De partijen bereikten overeenstemming over toelichtingen voor het invullen van de certificaten inzake goederenverkeer EUR.1. Daardoor zal de praktische toepassing daarvan consistenter en duidelijker worden. Deze toelichtingen zijn tevens bedoeld om duidelijk te maken in hoeverre van de exacte bewoordingen en het vereiste format voor de EUR.1-certificaten mag worden afgeweken.

Midden-Amerika en de EU boekten ook vooruitgang bij het aanpassen van de overeenkomst aan de wijzigingen van de indeling die voortvloeien uit het van kracht worden van het Geharmoniseerd Systeem 2012.

3.6.Subcomité Markttoegang voor goederen

Tijdens de tweede bijeenkomst van dit subcomité, op 29 mei 2015, namen Midden-Amerika en de EU de toezeggingen door die tijdens de eerste bijeenkomst waren gedaan en bespraken ze nieuwe kwesties inzake markttoegang, met name:

• de Costa Ricaanse wetgeving inzake een minimumuitvoerprijs voor bananen;

• de toezegging van Costa Rica om zijn accijnsregeling voor bier te herzien;

• de door Nicaragua bij elke grenscontrolepost aangerekende vergoeding voor het scannen van goederen;

• de evaluatie van vrijwaringsmaatregelen en het beheer van contingenten.

De EU en Midden-Amerika waren het er tevens over eens dat toegang tot betrouwbare, uitgebreide actuele statistieken van groot belang is voor het handelsbeleid; ze verbonden zich er dan ook toe cijfers uit te wisselen om de ontwikkeling van de handel in goederen en diensten te volgen.

3.7.Associatiecomité

Het Associatiecomité heeft tijdens zijn tweede bijeenkomst, op 3 juni 2015, de stand van zaken van de werkzaamheden van de verschillende subcomités opgemaakt, maar ook andere handelsgerelateerde kwesties besproken. Bijzondere aandacht ging uit naar het vraagstuk van regionale economische integratie.
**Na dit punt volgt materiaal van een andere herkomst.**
-- ==== Sys2Proof/Laws/Exec.lean ====
section
/-! SUPPORT. What every meaning can do, said once: it answers a next state, and it accounts for its transactions. One lemma per
shared rule, then one for `exec`. -/

namespace Sys2Proof.Laws

open Machine

/-! ## The shared rules -/

theorem accounts_lda (k : Descriptor) (op : Operand) (s : State) : Accounts 1 s (lda k op s) :=
  (accounts_loadOperand op s).then_registers rfl rfl rfl rfl

theorem accounts_ldx (k : Descriptor) (op : Operand) (s : State) : Accounts 1 s (ldx k op s) :=
  (accounts_loadOperand op s).then_registers rfl rfl rfl rfl

theorem accounts_ldy (k : Descriptor) (op : Operand) (s : State) : Accounts 1 s (ldy k op s) :=
  (accounts_loadOperand op s).then_registers rfl rfl rfl rfl

theorem accounts_sta (k : Descriptor) (p : Address) (s : State) : Accounts 1 s (sta k p s) :=
  (accounts_storeOperand (.addr p) s.a s).then_registers rfl rfl rfl rfl

theorem accounts_stx (k : Descriptor) (p : Address) (s : State) : Accounts 1 s (stx k p s) :=
  (accounts_storeOperand (.addr p) s.x s).then_registers rfl rfl rfl rfl

theorem accounts_sty (k : Descriptor) (p : Address) (s : State) : Accounts 1 s (sty k p s) :=
  (accounts_storeOperand (.addr p) s.y s).then_registers rfl rfl rfl rfl

theorem accounts_adc (k : Descriptor) (op : Operand) (s : State) : Accounts 1 s (adc k op s) :=
  (accounts_loadOperand op s).then_registers rfl rfl rfl rfl

theorem accounts_sbc (k : Descriptor) (op : Operand) (s : State) : Accounts 1 s (sbc k op s) :=
  (accounts_loadOperand op s).then_registers rfl rfl rfl rfl

theorem accounts_logic (f : Byte → Byte → Byte) (k : Descriptor) (op : Operand) (s : State) :
    Accounts 1 s (logic f k op s) :=
  (accounts_loadOperand op s).then_registers rfl rfl rfl rfl

theorem accounts_compareWith (r : State → Byte) (k : Descriptor) (op : Operand) (s : State) :
    Accounts 1 s (compareWith r k op s) :=
  (accounts_loadOperand op s).then_registers rfl rfl rfl rfl

theorem accounts_bit (k : Descriptor) (op : Operand) (s : State) : Accounts 1 s (bit k op s) :=
  (accounts_loadOperand op s).then_registers rfl rfl rfl rfl

theorem accounts_changeMemory (f : Byte → Byte) (k : Descriptor) (place : Place) (s : State) :
    Accounts 2 s (changeMemory f k place s) :=
  ((accounts_loadOperand (placeOperand place) s).trans (accounts_storeOperand place _ _)).then_registers rfl rfl rfl rfl

theorem accounts_shiftPlace (f : Byte → Byte × Bool) (k : Descriptor) (place : Place) (s : State) :
    Accounts 2 s (shiftPlace f k place s) :=
  (((accounts_loadOperand (placeOperand place) s).then_registers
    (u := { (loadOperand (placeOperand place) s).2 with c := (f _).2 }) rfl rfl rfl rfl).trans
    (accounts_storeOperand place _ _)).then_registers rfl rfl rfl rfl

theorem accounts_jmp (k : Descriptor) (p : Address) (s : State) : Accounts 0 s (jmp k p s) :=
  .of_registers rfl rfl rfl rfl

theorem accounts_jsr (k : Descriptor) (p : Address) (s : State) : Accounts 2 s (jsr k p s) :=
  ((accounts_push _ s).trans (accounts_push _ _)).then_registers rfl rfl rfl rfl

theorem accounts_rts (k : Descriptor) (s : State) : Accounts 2 s (rts k s) :=
  ((accounts_pull s).trans (accounts_pull _)).then_registers rfl rfl rfl rfl

theorem accounts_branch (cond : Bool) (k : Descriptor) (disp : Byte) (s : State) : Accounts 0 s (branch cond k disp s) := by
  cases cond <;> exact .of_registers rfl rfl rfl rfl

theorem accounts_pla (k : Descriptor) (s : State) : Accounts 1 s (pla k s) :=
  (accounts_pull s).then_registers rfl rfl rfl rfl

theorem accounts_plp (k : Descriptor) (s : State) : Accounts 1 s (plp k s) :=
  (accounts_pull s).then_registers rfl rfl rfl rfl

/-! ## All meanings -/

/-- How many transactions a meaning issues at most: with the fetch of the instruction, six in all. -/
def transactionBound (i : Instr) : Nat := 5 - (operandBytes i).length

/-- Every meaning answers a next state and accounts for its transactions. -/
theorem exec_accounts (i : Instr) (s : State) : ∃ t, exec i s = .next t ∧ Accounts (transactionBound i) s t := by
  match i with
  | .ldaImm _ =>
    exact ⟨_, rfl, (accounts_lda _ _ s).mono (Nat.le_of_ble_eq_true rfl)⟩
  | .ldaZp _ | .ldaZpX _ | .ldaAbs _ | .ldaAbsX _ | .ldaAbsY _ | .ldaIndX _ | .ldaIndY _ =>
    exact ⟨_, rfl, (accounts_onOperand (accounts_lda _) _ s).mono (Nat.le_of_ble_eq_true rfl)⟩
  | .ldxImm _ =>
    exact ⟨_, rfl, (accounts_ldx _ _ s).mono (Nat.le_of_ble_eq_true rfl)⟩
  | .ldxZp _ | .ldxZpY _ | .ldxAbs _ | .ldxAbsY _ =>
    exact ⟨_, rfl, (accounts_onOperand (accounts_ldx _) _ s).mono (Nat.le_of_ble_eq_true rfl)⟩
  | .ldyImm _ =>
    exact ⟨_, rfl, (accounts_ldy _ _ s).mono (Nat.le_of_ble_eq_true rfl)⟩
  | .ldyZp _ | .ldyZpX _ | .ldyAbs _ | .ldyAbsX _ =>
    exact ⟨_, rfl, (accounts_onOperand (accounts_ldy _) _ s).mono (Nat.le_of_ble_eq_true rfl)⟩
  | .staZp _ | .staZpX _ | .staAbs _ | .staAbsX _ | .staAbsY _ | .staIndX _ | .staIndY _ =>
    exact ⟨_, rfl, (accounts_onAddress (accounts_sta _) _ s).mono (Nat.le_of_ble_eq_true rfl)⟩
  | .stxZp _ | .stxZpY _ | .stxAbs _ =>
    exact ⟨_, rfl, (accounts_onAddress (accounts_stx _) _ s).mono (Nat.le_of_ble_eq_true rfl)⟩
  | .styZp _ | .styZpX _ | .styAbs _ =>
    exact ⟨_, rfl, (accounts_onAddress (accounts_sty _) _ s).mono (Nat.le_of_ble_eq_true rfl)⟩
  | .tax | .tay | .txa | .tya | .tsx | .txs | .inx | .iny | .dex | .dey | .clc | .sec | .cli | .sei | .cld
  | .sed | .clv | .nop =>
    exact ⟨_, rfl, Accounts.mono (.of_registers rfl rfl rfl rfl) (Nat.le_of_ble_eq_true rfl)⟩
  | .adcImm _ =>
    exact ⟨_, rfl, (accounts_adc _ _ s).mono (Nat.le_of_ble_eq_true rfl)⟩
  | .adcZp _ | .adcZpX _ | .adcAbs _ | .adcAbsX _ | .adcAbsY _ | .adcIndX _ | .adcIndY _ =>
    exact ⟨_, rfl, (accounts_onOperand (accounts_adc _) _ s).mono (Nat.le_of_ble_eq_true rfl)⟩
  | .sbcImm _ =>
    exact ⟨_, rfl, (accounts_sbc _ _ s).mono (Nat.le_of_ble_eq_true rfl)⟩
  | .sbcZp _ | .sbcZpX _ | .sbcAbs _ | .sbcAbsX _ | .sbcAbsY _ | .sbcIndX _ | .sbcIndY _ =>
    exact ⟨_, rfl, (accounts_onOperand (accounts_sbc _) _ s).mono (Nat.le_of_ble_eq_true rfl)⟩
  | .incZp _ | .incZpX _ | .incAbs _ | .incAbsX _ | .decZp _ | .decZpX _ | .decAbs _ | .decAbsX _ =>
    exact ⟨_, rfl, (accounts_onPlace (accounts_changeMemory _ _) _ s).mono (Nat.le_of_ble_eq_true rfl)⟩
  | .aslAcc | .lsrAcc | .rolAcc | .rorAcc =>
    exact ⟨_, rfl, (accounts_shiftPlace _ _ _ s).mono (Nat.le_of_ble_eq_true rfl)⟩
  | .aslZp _ | .aslZpX _ | .aslAbs _ | .aslAbsX _ | .lsrZp _ | .lsrZpX _ | .lsrAbs _ | .lsrAbsX _ | .rolZp _
  | .rolZpX _ | .rolAbs _ | .rolAbsX _ | .rorZp _ | .rorZpX _ | .rorAbs _ | .rorAbsX _ =>
    exact ⟨_, rfl, (accounts_onPlace (accounts_shiftPlace _ _) _ s).mono (Nat.le_of_ble_eq_true rfl)⟩
  | .andImm _ | .oraImm _ | .eorImm _ =>
    exact ⟨_, rfl, (accounts_logic _ _ _ s).mono (Nat.le_of_ble_eq_true rfl)⟩
  | .andZp _ | .andZpX _ | .andAbs _ | .andAbsX _ | .andAbsY _ | .andIndX _ | .andIndY _ | .oraZp _
  | .oraZpX _ | .oraAbs _ | .oraAbsX _ | .oraAbsY _ | .oraIndX _ | .oraIndY _ | .eorZp _ | .eorZpX _
  | .eorAbs _ | .eorAbsX _ | .eorAbsY _ | .eorIndX _ | .eorIndY _ =>
    exact ⟨_, rfl, (accounts_onOperand (accounts_logic _ _) _ s).mono (Nat.le_of_ble_eq_true rfl)⟩
  | .cmpImm _ | .cpxImm _ | .cpyImm _ =>
    exact ⟨_, rfl, (accounts_compareWith _ _ _ s).mono (Nat.le_of_ble_eq_true rfl)⟩
  | .cmpZp _ | .cmpZpX _ | .cmpAbs _ | .cmpAbsX _ | .cmpAbsY _ | .cmpIndX _ | .cmpIndY _ | .cpxZp _
  | .cpxAbs _ | .cpyZp _ | .cpyAbs _ =>
    exact ⟨_, rfl, (accounts_onOperand (accounts_compareWith _ _) _ s).mono (Nat.le_of_ble_eq_true rfl)⟩
  | .bcc _ | .bcs _ | .beq _ | .bne _ | .bmi _ | .bpl _ | .bvc _ | .bvs _ =>
    exact ⟨_, rfl, (accounts_branch _ _ _ s).mono (Nat.le_of_ble_eq_true rfl)⟩
  | .jmpAbs _ | .jmpInd _ =>
    exact ⟨_, rfl, (accounts_onAddress (accounts_jmp _) _ s).mono (Nat.le_of_ble_eq_true rfl)⟩
  | .jsr _ =>
    exact ⟨_, rfl, (accounts_onAddress (accounts_jsr _) _ s).mono (Nat.le_of_ble_eq_true rfl)⟩
  | .rts =>
    exact ⟨_, rfl, (accounts_rts _ s).mono (Nat.le_of_ble_eq_true rfl)⟩
  | .pha | .php =>
    exact ⟨_, rfl, ((accounts_push _ s).complete _ _).mono (Nat.le_of_ble_eq_true rfl)⟩
  | .pla =>
    exact ⟨_, rfl, (accounts_pla _ s).mono (Nat.le_of_ble_eq_true rfl)⟩
  | .plp =>
    exact ⟨_, rfl, (accounts_plp _ s).mono (Nat.le_of_ble_eq_true rfl)⟩
  | .bitZp _ | .bitAbs _ =>
    exact ⟨_, rfl, (accounts_onOperand (accounts_bit _) _ s).mono (Nat.le_of_ble_eq_true rfl)⟩
  | .brk =>
    exact ⟨_, rfl, ((accounts_enterBrk s).complete _ _).mono (Nat.le_of_ble_eq_true rfl)⟩
  | .rti =>
    exact ⟨_, rfl, ((accounts_returnFromBrk s).complete _ _).mono (Nat.le_of_ble_eq_true rfl)⟩

end Sys2Proof.Laws
end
Tijdens deze bijeenkomst verwelkomde de EU de wijzigingen die recentelijk in de Panamese wet op de maritieme hulpdiensten (wet nr. 41/2013) zijn doorgevoerd. De vereisten die tot ongerustheid hadden geleid, met name onder marktdeelnemers uit de EU, zijn geschrapt.

Wat regionale economische integratie betreft, gaf Midden-Amerika aan dat op de nakoming van de toezeggingen aan de EU nauwlettend was toegezien door de Raad van Ministers van Economie en Handel van Midden-Amerika (COMIECO). De EU benadrukte dat het voor Midden-Amerika van groot belang is het door de inwerkingtreding van de overeenkomst gegenereerde momentum vast te houden en het nodige te doen om verdere vooruitgang bij deze kwesties te boeken.

Wat de noodzakelijke wijziging van de overeenkomst in verband met de toetreding van Kroatië tot de EU betreft, erkenden de partijen dat er ondanks enige vooruitgang nog steeds grote verschillen van inzicht bestaan waar het gaat om de methode voor het beoordelen van compensaties. Besloten werd de dialoog hierover voort te zetten, met de bedoeling zo snel mogelijk overeenstemming te bereiken.

3.8.Associatieraad

De eerste bijeenkomst van de Associatieraad vond plaats op 27 juni 2014. Dit jaar werd een bijeenkomst van deze raad door de partijen niet noodzakelijk geacht.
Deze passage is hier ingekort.